DATA SHOWN below:

/-! ## Words that WAITA and NOTIFY name (11 R256, R257) -/

/-- Where such a word lies. -/
def State.wordSpot (s : State) (a : Word) (pa : Nat) : Spot := { space := s.core.csr.vspace.toNat, addr := a.toNat, pa := pa, n := 4 }
/-- The place and the entry of a 4-byte word at an address of the space that VSPACE selects, or why not. -/
def State.wordPlace (s : State) (a : Word) (write : Bool) : Except AccErr (Nat × TKey) × State :=
  let space := s.core.csr.vspace
  if space = 0 then
    match if write then s.checkVirt a 4 .store s.ctMode else s.checkOwn .ct a 4 s.ctMode with
    | (.error e, s) => (.error e, s)
    | (.ok pa, s) => (.ok (pa, s.keyFor (some a.toNat)), s)
  else
    let pa := if space = 5 then a.toNat else spaceAddr s.core.no space a.toNat
    if (space ≠ 5 ∧ spaceBytes space < a.toNat + 4) ∨ !s.reaches pa write then (.error .access, s)
    else
      let s := if write then s else s.drainFor .ct (s.wordSpot a pa)
      if !write ∧ s.lostAt pa 4 then (.error .lost, s) else (.ok (pa, .block), s)
/-- The spaces that these instructions allow. -/
def State.wordSpaceOk (s : State) : Bool :=
  let sp := s.core.csr.vspace.toNat
  !(decide (2 ≤ sp ∧ sp ≤ 4) || (sp == 5 && s.core.ct.user))
/-- An earlier entry must be performed before this access (14 R301, R303). -/
def State.wordBlocked (s : State) (a : Word) (write : Bool) : Bool := s.spaceBlocked s.core.csr.vspace a 4 write

/-- The conditions of WAITA (11 R256): 0 eq, 1 ne, 2 geu, 3 ltu. -/
def waitaHolds (cond : Nat) (w v : MWord) : Bool :=
  match cond with
  | 0 => w == v
  | 1 => w != v
  | 2 => !w.ult v
  | _ => w.ult v
/-- The timeout of a WAITA that began at a cycle has passed. -/
def State.waitaExpired (s : State) (start : Nat) (limit : Word) : Bool :=
  limit != BitVec.allOnes 64 && decide (start + limit.toNat ≤ s.base.cycle)

/-- One turn of WAITA's loop: read the word as an acquire; done, timed out, or asleep (11 R256). DEDUCED (log 26). -/
def State.waitaAt (s : State) (i : Instr) (cond : Nat) (rd rs1 rs2 rs3 : XReg) : State :=
  let a := s.getX rs1
  if !s.wordSpaceOk then s.illegal i
  else if a.toNat % 4 ≠ 0 then s.trap 4 a
  else if s.wordBlocked a false then s
  else match s.wordPlace a false with
  | (.error e, s) => s.accTrap e .load a 0
  | (.ok (pa, k), s) =>
    let (x, s) := (s.inTurn .ct (s.wordSpot a pa)).physRead k pa 4
    let s := (s.acquireAt pa).acquired
    let w := BitVec.ofNat 32 x
    let start := s.core.ct.waitaStart.getD s.base.cycle
    if waitaHolds cond w ((s.getX rs2).setWidth 32) then s.result rd (w.setWidth 64)
    else if s.waitaExpired start (s.getX rs3) then s.result rd (w.setWidth 64 ||| BitVec.twoPow 64 63)
    else (s.waitAt (.sleep i pa s.core.ltime false)).onCt fun c => { c with waitaStart := some start }
/-- waita.eq (11 R256). -/
def execWaitaEq (rd rs1 rs2 rs3 : XReg) (s : State) : Host.Outcome State Fault Refusal :=
  .next (s.waitaAt (.waitaEq rd rs1 rs2 rs3) 0 rd rs1 rs2 rs3)
/-- waita.ne (11 R256). -/
def execWaitaNe (rd rs1 rs2 rs3 : XReg) (s : State) : Host.Outcome State Fault Refusal :=
  .next (s.waitaAt (.waitaNe rd rs1 rs2 rs3) 1 rd rs1 rs2 rs3)
/-- waita.geu (11 R256). -/
def execWaitaGeu (rd rs1 rs2 rs3 : XReg) (s : State) : Host.Outcome State Fault Refusal :=
  .next (s.waitaAt (.waitaGeu rd rs1 rs2 rs3) 2 rd rs1 rs2 rs3)
/-- waita.ltu (11 R256). -/
def execWaitaLtu (rd rs1 rs2 rs3 : XReg) (s : State) : Host.Outcome State Fault Refusal :=
  .next (s.waitaAt (.waitaLtu rd rs1 rs2 rs3) 3 rd rs1 rs2 rs3)

/-- A sleeping WAITA, its operands by condition. -/
def waitaOf (i : Instr) : Option (Nat × XReg × XReg × XReg × XReg) :=
  match i with
  | .waitaEq rd a b c => some (0, rd, a, b, c)
  | .waitaNe rd a b c => some (1, rd, a, b, c)
  | .waitaGeu rd a b c => some (2, rd, a, b, c)
  | .waitaLtu rd a b c => some (3, rd, a, b, c)
  | _ => none
/-- The lease of the core in focus on a block of DDR has ended. -/
def State.leaseEnded (s : State) (pa : Nat) : Bool :=
  match s.core.copy (blockOf pa) with
  | some x => !((s.tenure x.key pa).holder == some s.core.no || ltGe (s.core.leaseEnd x) (some s.core.ltime))
  | none => true
/-- A bound of 11 R256 on a sleep has been reached: the end of the lease for DDR, LTLEASE ticks since the last read for
another place that takes no tenure but the own stash. -/
def State.sleepEnds (s : State) (pa : Nat) (readAt : BitVec 32) : Bool :=
  match placeOf pa with
  | .ddr => s.leaseEnded pa
  | .window c .stash _ => c != s.core.no && decide (s.core.lease ≤ (s.core.ltime - readAt).toNat)
  | _ => decide (s.core.lease ≤ (s.core.ltime - readAt).toNat)
/-- The timeout of the WAITA that sleeps has passed. -/
def State.sleepExpired (s : State) (i : Instr) : Bool :=
  match waitaOf i with
  | some (_, _, _, _, rs3) => s.waitaExpired (s.core.ct.waitaStart.getD s.base.cycle) (s.getX rs3)
  | none => false
/-- WAITA runs its loop again. -/
def State.wake (s : State) (i : Instr) : State :=
  match waitaOf i with
  | some (cond, rd, rs1, rs2, rs3) => (s.onCt fun c => { c with wait := none }).waitaAt i cond rd rs1 rs2 rs3
  | none => s
/-- WAITA_WAKE (11 R256). -/
def execWaitaWake (s : State) : Host.Outcome State Fault Refusal :=
  match s.core.ct.wait with
  | some (.sleep i pa t woken) => .next (if woken ∨ s.sleepEnds pa t then s.wake i else s)
  | _ => .next s
/-- WAITA_TIMEOUT (11 R256): the word is read again; if its condition does not hold, rd has bit 63 set. -/
def execWaitaTimeout (s : State) : Host.Outcome State Fault Refusal :=
  match s.core.ct.wait with
  | some (.sleep i _ _ _) => .next (if s.sleepExpired i then s.wake i else s)
  | _ => .next s

/-- NOTIFY wakes the sleepers of its scope on a block (11 R256): 1 .co this core, 2 .di its die, else every core. -/
def State.notifyWakes (s : State) (scope b : Nat) : State :=
  let inScope := fun n : Nat => if scope = 1 then n == s.core.no else if scope = 2 then dieOf n == dieOf s.core.no else true
  { s with core := s.core.wakeOn b, others := s.others.map fun (n, c) => (n, if inScope n then c.wakeOn b else c) }
/-- notify (11 R257): a release, a store at the word's home, or under the tenure that the core holds (13 R287), and the wake. -/
def execNotify (scope : BitVec 3) (rs1 rs2 : XReg) (s : State) : Host.Outcome State Fault Refusal :=
  let a := s.getX rs1
  let v := (s.getX rs2).toNat % 2 ^ 32
  if !s.wordSpaceOk then .next (s.illegal (.notify scope rs1 rs2))
  else if a.toNat % 4 ≠ 0 then .next (s.trap 6 a)
  else if s.wordBlocked a true then .next s
  else match s.wordPlace a true with
  | (.error e, s) => .next (s.accTrap e .store a 0)
  | (.ok (pa, k), s) =>
    let s := (s.release scope.toNat).inTurn .ct (s.wordSpot a pa)
    let s := s.physWrite k pa 4 v false
    .next ((s.notifyWakes scope.toNat (blockOf pa)).advance 4)

/-! ## Named barriers (11 R258) -/

/-- HOME and B of a barrier name. -/
def barHome (x : Word) : Nat := (x.extractLsb' 8 16).toNat
def barNumber (x : Word) : Nat := (x.extractLsb' 0 5).toNat
/-- A barrier of a core. -/
def Core.barrier (c : Core) (b : Nat) : Barrier := Table.get Barrier.zero c.vec.barriers b
/-- Replace a barrier of a core. -/
def Core.setBarrier (c : Core) (b : Nat) (x : Barrier) : Core :=
  { c with vec := { c.vec with barriers := Table.set Barrier.zero c.vec.barriers b x } }
/-- Where a home's barriers are: a core, or dispatch for an exited member (23 R383). -/
inductive BarPlace where
  | core (n : Nat)
  | held (gang ix : Nat)
deriving DecidableEq, Repr
/-- The place of home `h` of this gang. DEDUCED (log 27). -/
def State.barPlace (s : State) (h : Nat) : Option BarPlace :=
  if h = s.core.csr.gangix.toNat then some (.core s.core.no)
  else
    let g := s.gangNow
    match s.disp.slots.find? fun (_, x) => (x.state == .running || x.state == .unmapping) && (match x.bind with | some b => b.gangId == g && b.gangIx == h | none => false) with
    | some (n, _) => if (s.coreAt n).phase = .restoring then none else some (.core n)
    | none => if s.disp.held.any fun x => x.gang == g && x.ix == h then some (.held g h) else none
/-- The barrier at a place. -/
def State.barrierAt (s : State) (p : BarPlace) (b : Nat) : Barrier :=
  match p with
  | .core n => (s.coreAt n).barrier b
  | .held g h =>
    match s.disp.held.find? fun x => x.gang == g && x.ix == h with
    | some x => Table.get Barrier.zero x.bars b
    | none => Barrier.zero
/-- Replace the barrier at a place. -/
def State.setBarrierAt (s : State) (p : BarPlace) (b : Nat) (x : Barrier) : State :=
  match p with
  | .core n => s.onCore n fun c => c.setBarrier b x
  | .held g h =>
    { s with disp := { s.disp with held := s.disp.held.map fun y =>
        if y.gang = g ∧ y.ix = h then { y with bars := Table.set Barrier.zero y.bars b x } else y } }

/-- An arrival at a time: the phase completes when ARRIVED reaches COUNT. -/
def Barrier.arrive (x : Barrier) (t : BitVec 32) : Barrier :=
  let high := raise t x.high
  if x.count.toNat ≤ x.arrived.toNat + 1 then
    { x with arrived := 0, phase := x.phase + 1, high := none, done := Table.set 0 x.done x.phase.toNat high }
  else { x with arrived := x.arrived + 1, high := some high }

/-- barinit (11 R258). -/
def execBarinit (rs1 rs2 : XReg) (s : State) : Host.Outcome State Fault Refusal :=
  let b := barNumber (s.getX rs1)
  let x := s.core.barrier b
  .next ({ s with core := s.core.setBarrier b { x with count := (s.getX rs2).setWidth 16, arrived := 0 } }.advance 4)
/-- bararv (11 R258): a release at module scope, then the arrival; a home that is nowhere in the gang yet waits. -/
def execBararv (rs1 : XReg) (s : State) : Host.Outcome State Fault Refusal :=
  let v := s.getX rs1
  let b := barNumber v
  if s.core.csr.gangsize.toNat ≤ barHome v then .next (s.trap 7 v)
  else match s.barPlace (barHome v) with
  | none => .next s
  | some p =>
    let s := s.release 3
    let x := s.barrierAt p b
    let s := s.setBarrierAt p b (x.arrive s.core.ltime)
    let own := { s.core.barrier b with arvPhase := some x.phase }
    .next ({ s with core := s.core.setBarrier b own }.advance 4)
/-- BARWAIT: the wait for the phase that this core's arrival joined, then an acquire (11 R258). -/
def State.barwaitAt (s : State) (rs1 : XReg) : State :=
  let v := s.getX rs1
  let b := barNumber v
  if s.core.csr.gangsize.toNat ≤ barHome v then s.trap 5 v
  else match (s.core.barrier b).arvPhase, s.barPlace (barHome v) with
  | none, _ => s.advance 4
  | some _, none => s.waitAt (.instr (.barwait rs1))
  | some ph, some p =>
    let x := s.barrierAt p b
    if x.phase = ph then s.waitAt (.instr (.barwait rs1)) else ((s.raiseTime (some (Table.get 0 x.done ph.toNat))).acquired).advance 4
/-- barwait (11 R258). -/
def execBarwait (rs1 : XReg) (s : State) : Host.Outcome State Fault Refusal := .next (s.barwaitAt rs1)

/-! ## Logical time and the end of a job (11 R259) -/

/-- How far an LTSYNC advances: at most 2^30 − 1 ticks, and not past 2^20 ticks after the module time received last. -/
def ltsyncStep (now target module : BitVec 32) : Nat :=
  let d := (target - now).toNat
  let room := (module + 0x10_0000 - now).toNat
  if d = 0 ∨ 2 ^ 31 ≤ d ∨ 2 ^ 31 ≤ room then 0 else min d (min (2 ^ 30 - 1) room)
/-- ltsync (11 R259): SC at module scope (R239). -/
def execLtsync (rd rs1 : XReg) (s : State) : Host.Outcome State Fault Refusal :=
  let s := (s.release 3).acquired
  let n := ltsyncStep s.core.ltime ((s.getX rs1).setWidth 32) s.core.moduleTime
  let c := s.core.later n
  .next ({ s with core := c }.result rd (c.ltime.setWidth 64))

/-- The core counts as triggered, once (11 R259, 02 R55). -/
def State.triggerCore (s : State) : State :=
  if s.core.triggered then s
  else { s with core := { s.core with triggered := true } }.report (.triggered s.gangNow s.core.csr.gangix.toNat)
/-- JTRIG: its waits, a release at module scope, the trigger (11 R259). -/
def State.jtrigAt (s : State) : State :=
  if s.core.vec.queue != [] || s.core.vec.cmds != [] then s.waitAt (.instr .jtrig)
  else ((s.drain.release 3).triggerCore).advance 4
/-- jtrig (11 R259). -/
def execJtrig (s : State) : Host.Outcome State Fault Refusal := .next s.jtrigAt

/-- The core has no job any more (13 R281, 23 R383): no address space, no pending pre-emption, nothing to wait for, no access
ahead of its instruction or left behind. -/
def Core.unbound (c : Core) : Core :=
  { c with phase := .unbound, asid := none, prevAsid := c.asid.or c.prevAsid, pendingSince := none, stopForced := false,
           noticeTaken := false, ready := false, triggered := false, misses := [], missed := [], awaiting := false,
           ct := { c.ct with wait := none, waitaStart := none, pendingX := [], reservation := none, windowReservation := none, early := [] },
           vec := { c.vec with early := [], late := [] } }
/-- Dispatch holds the barriers of a member that has exited (23 R383). -/
def State.holdBarriers (s : State) : State :=
  { s with disp := { s.disp with held := s.disp.held ++ [{ gang := s.gangNow, ix := s.core.csr.gangix.toNat, bars := s.core.vec.barriers }] } }
/-- JEXIT: its waits, cause 24, a release at system scope, the report, and the unbinding (11 R259, 23 R383). -/
def State.jexitAt (s : State) (rs1 : XReg) : State :=
  if !s.drained || s.core.vec.cmds != [] then s.waitAt (.instr (.jexit rs1))
  else if s.kfAny then s.trap 24 s.kfTval
  else
    let status := (s.getX rs1).setWidth 32
    let s := (s.drain.release 4).triggerCore
    let s := s.report (.exited s.core.no s.gangNow s.core.csr.gangix.toNat status (!s.core.ct.user))
    let s := s.holdBarriers.advance 4
    let s := s.setSlot s.core.no Slot.free
    { s with core := s.core.unbound }
/-- jexit (11 R259). -/
def execJexit (rs1 : XReg) (s : State) : Host.Outcome State Fault Refusal := .next (s.jexitAt rs1)

end Sys2Proof.Machine
end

End of DATA SHOWN.

Start with the line above that contains "the wake. -/" and stop after the line that contains "if !s.wordSpaceOk then .next". Output those lines exactly, and only those.

/-- notify (11 R257): a release, a store at the word's home, or under the tenure that the core holds (13 R287), and the wake. -/
def execNotify (scope : BitVec 3) (rs1 rs2 : XReg) (s : State) : Host.Outcome State Fault Refusal :=
  let a := s.getX rs1
  let v := (s.getX rs2).toNat % 2 ^ 32
  if !s.wordSpaceOk then .next (s.illegal (.notify scope rs1 rs2))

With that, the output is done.